WHAT IS REQUIRED. For each line of the listing that holds "section", show the full line.

RECORDS SUPPLIED.

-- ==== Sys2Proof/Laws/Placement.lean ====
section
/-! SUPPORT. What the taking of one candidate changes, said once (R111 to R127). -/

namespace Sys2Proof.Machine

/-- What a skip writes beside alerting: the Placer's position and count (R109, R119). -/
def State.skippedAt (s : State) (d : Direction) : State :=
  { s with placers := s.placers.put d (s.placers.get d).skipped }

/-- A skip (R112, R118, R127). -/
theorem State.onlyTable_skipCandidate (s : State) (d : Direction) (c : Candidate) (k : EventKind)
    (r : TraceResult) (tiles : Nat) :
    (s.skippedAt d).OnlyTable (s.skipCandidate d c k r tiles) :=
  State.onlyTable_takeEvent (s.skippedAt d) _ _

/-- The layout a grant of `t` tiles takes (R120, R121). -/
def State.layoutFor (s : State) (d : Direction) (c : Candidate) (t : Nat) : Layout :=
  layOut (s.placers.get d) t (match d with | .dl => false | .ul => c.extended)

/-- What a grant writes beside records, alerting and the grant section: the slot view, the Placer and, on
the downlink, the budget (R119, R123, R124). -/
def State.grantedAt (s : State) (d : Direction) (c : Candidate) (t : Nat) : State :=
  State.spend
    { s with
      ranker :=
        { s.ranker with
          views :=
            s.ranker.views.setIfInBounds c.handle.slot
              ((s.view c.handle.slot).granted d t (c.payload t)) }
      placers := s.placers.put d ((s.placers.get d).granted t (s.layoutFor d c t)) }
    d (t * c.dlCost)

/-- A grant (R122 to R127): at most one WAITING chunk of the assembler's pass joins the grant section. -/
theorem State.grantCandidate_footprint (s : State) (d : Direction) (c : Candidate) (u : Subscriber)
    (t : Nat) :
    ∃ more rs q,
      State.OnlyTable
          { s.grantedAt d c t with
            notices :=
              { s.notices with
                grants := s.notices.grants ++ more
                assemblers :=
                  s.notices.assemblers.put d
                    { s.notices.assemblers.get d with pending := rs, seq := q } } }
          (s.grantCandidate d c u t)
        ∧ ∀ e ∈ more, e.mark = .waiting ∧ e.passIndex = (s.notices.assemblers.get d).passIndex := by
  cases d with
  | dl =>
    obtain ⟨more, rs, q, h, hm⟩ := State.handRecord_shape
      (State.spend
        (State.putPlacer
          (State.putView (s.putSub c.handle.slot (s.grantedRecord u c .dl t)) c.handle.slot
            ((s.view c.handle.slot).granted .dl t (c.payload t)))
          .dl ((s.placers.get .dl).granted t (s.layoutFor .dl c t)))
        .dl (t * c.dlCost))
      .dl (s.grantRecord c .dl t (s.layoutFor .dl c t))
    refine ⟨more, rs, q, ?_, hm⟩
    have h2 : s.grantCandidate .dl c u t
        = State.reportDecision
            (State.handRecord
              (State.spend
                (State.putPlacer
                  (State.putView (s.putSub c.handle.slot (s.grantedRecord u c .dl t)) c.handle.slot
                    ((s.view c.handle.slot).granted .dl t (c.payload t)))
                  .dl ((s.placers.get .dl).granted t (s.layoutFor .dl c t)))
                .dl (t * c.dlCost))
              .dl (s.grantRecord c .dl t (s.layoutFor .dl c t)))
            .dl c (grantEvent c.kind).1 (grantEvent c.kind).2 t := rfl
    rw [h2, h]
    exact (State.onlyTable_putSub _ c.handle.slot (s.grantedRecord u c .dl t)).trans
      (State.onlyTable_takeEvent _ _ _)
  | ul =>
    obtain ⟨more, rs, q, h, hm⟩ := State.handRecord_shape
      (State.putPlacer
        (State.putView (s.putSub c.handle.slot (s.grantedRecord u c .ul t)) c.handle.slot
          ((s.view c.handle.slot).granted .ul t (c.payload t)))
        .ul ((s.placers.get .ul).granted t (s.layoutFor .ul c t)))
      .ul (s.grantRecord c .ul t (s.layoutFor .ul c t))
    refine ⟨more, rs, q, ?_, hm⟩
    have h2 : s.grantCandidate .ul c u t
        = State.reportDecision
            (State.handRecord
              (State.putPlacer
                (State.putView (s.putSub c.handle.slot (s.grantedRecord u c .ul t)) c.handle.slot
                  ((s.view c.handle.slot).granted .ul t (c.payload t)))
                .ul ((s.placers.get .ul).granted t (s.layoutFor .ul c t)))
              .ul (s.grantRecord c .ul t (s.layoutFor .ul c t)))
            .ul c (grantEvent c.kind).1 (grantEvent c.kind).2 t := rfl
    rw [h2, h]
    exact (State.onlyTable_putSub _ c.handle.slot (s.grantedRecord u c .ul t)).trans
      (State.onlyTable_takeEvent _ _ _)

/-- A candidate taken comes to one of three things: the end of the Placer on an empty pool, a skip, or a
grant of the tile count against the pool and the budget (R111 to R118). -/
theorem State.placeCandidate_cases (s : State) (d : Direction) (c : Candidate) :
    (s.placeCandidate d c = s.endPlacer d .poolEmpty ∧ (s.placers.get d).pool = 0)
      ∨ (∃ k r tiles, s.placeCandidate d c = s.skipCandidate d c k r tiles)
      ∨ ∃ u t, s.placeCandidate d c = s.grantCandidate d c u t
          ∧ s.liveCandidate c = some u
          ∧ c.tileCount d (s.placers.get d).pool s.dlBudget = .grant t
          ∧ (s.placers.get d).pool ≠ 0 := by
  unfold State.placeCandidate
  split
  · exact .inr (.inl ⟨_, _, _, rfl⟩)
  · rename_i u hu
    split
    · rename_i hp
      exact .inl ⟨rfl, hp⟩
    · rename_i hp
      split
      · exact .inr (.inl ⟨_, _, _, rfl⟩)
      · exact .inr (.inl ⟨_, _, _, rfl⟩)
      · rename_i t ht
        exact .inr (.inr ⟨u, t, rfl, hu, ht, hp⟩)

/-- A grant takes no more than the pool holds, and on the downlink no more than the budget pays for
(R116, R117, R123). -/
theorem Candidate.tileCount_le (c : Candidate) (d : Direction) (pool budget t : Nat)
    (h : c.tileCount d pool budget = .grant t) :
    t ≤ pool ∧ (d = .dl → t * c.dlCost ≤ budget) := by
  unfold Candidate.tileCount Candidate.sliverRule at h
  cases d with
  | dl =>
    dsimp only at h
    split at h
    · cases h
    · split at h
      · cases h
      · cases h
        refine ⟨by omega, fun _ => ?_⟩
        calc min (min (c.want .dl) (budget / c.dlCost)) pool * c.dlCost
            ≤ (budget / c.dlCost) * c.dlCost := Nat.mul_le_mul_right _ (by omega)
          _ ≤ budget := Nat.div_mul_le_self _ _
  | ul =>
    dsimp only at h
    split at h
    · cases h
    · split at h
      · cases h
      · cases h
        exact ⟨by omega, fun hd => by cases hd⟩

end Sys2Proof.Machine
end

ANSWER TO THIS EXERCISE.
section
/-- What a grant writes beside records, alerting and the grant section: the slot view, the Placer and, on
/-- A grant (R122 to R127): at most one WAITING chunk of the assembler's pass joins the grant section. -/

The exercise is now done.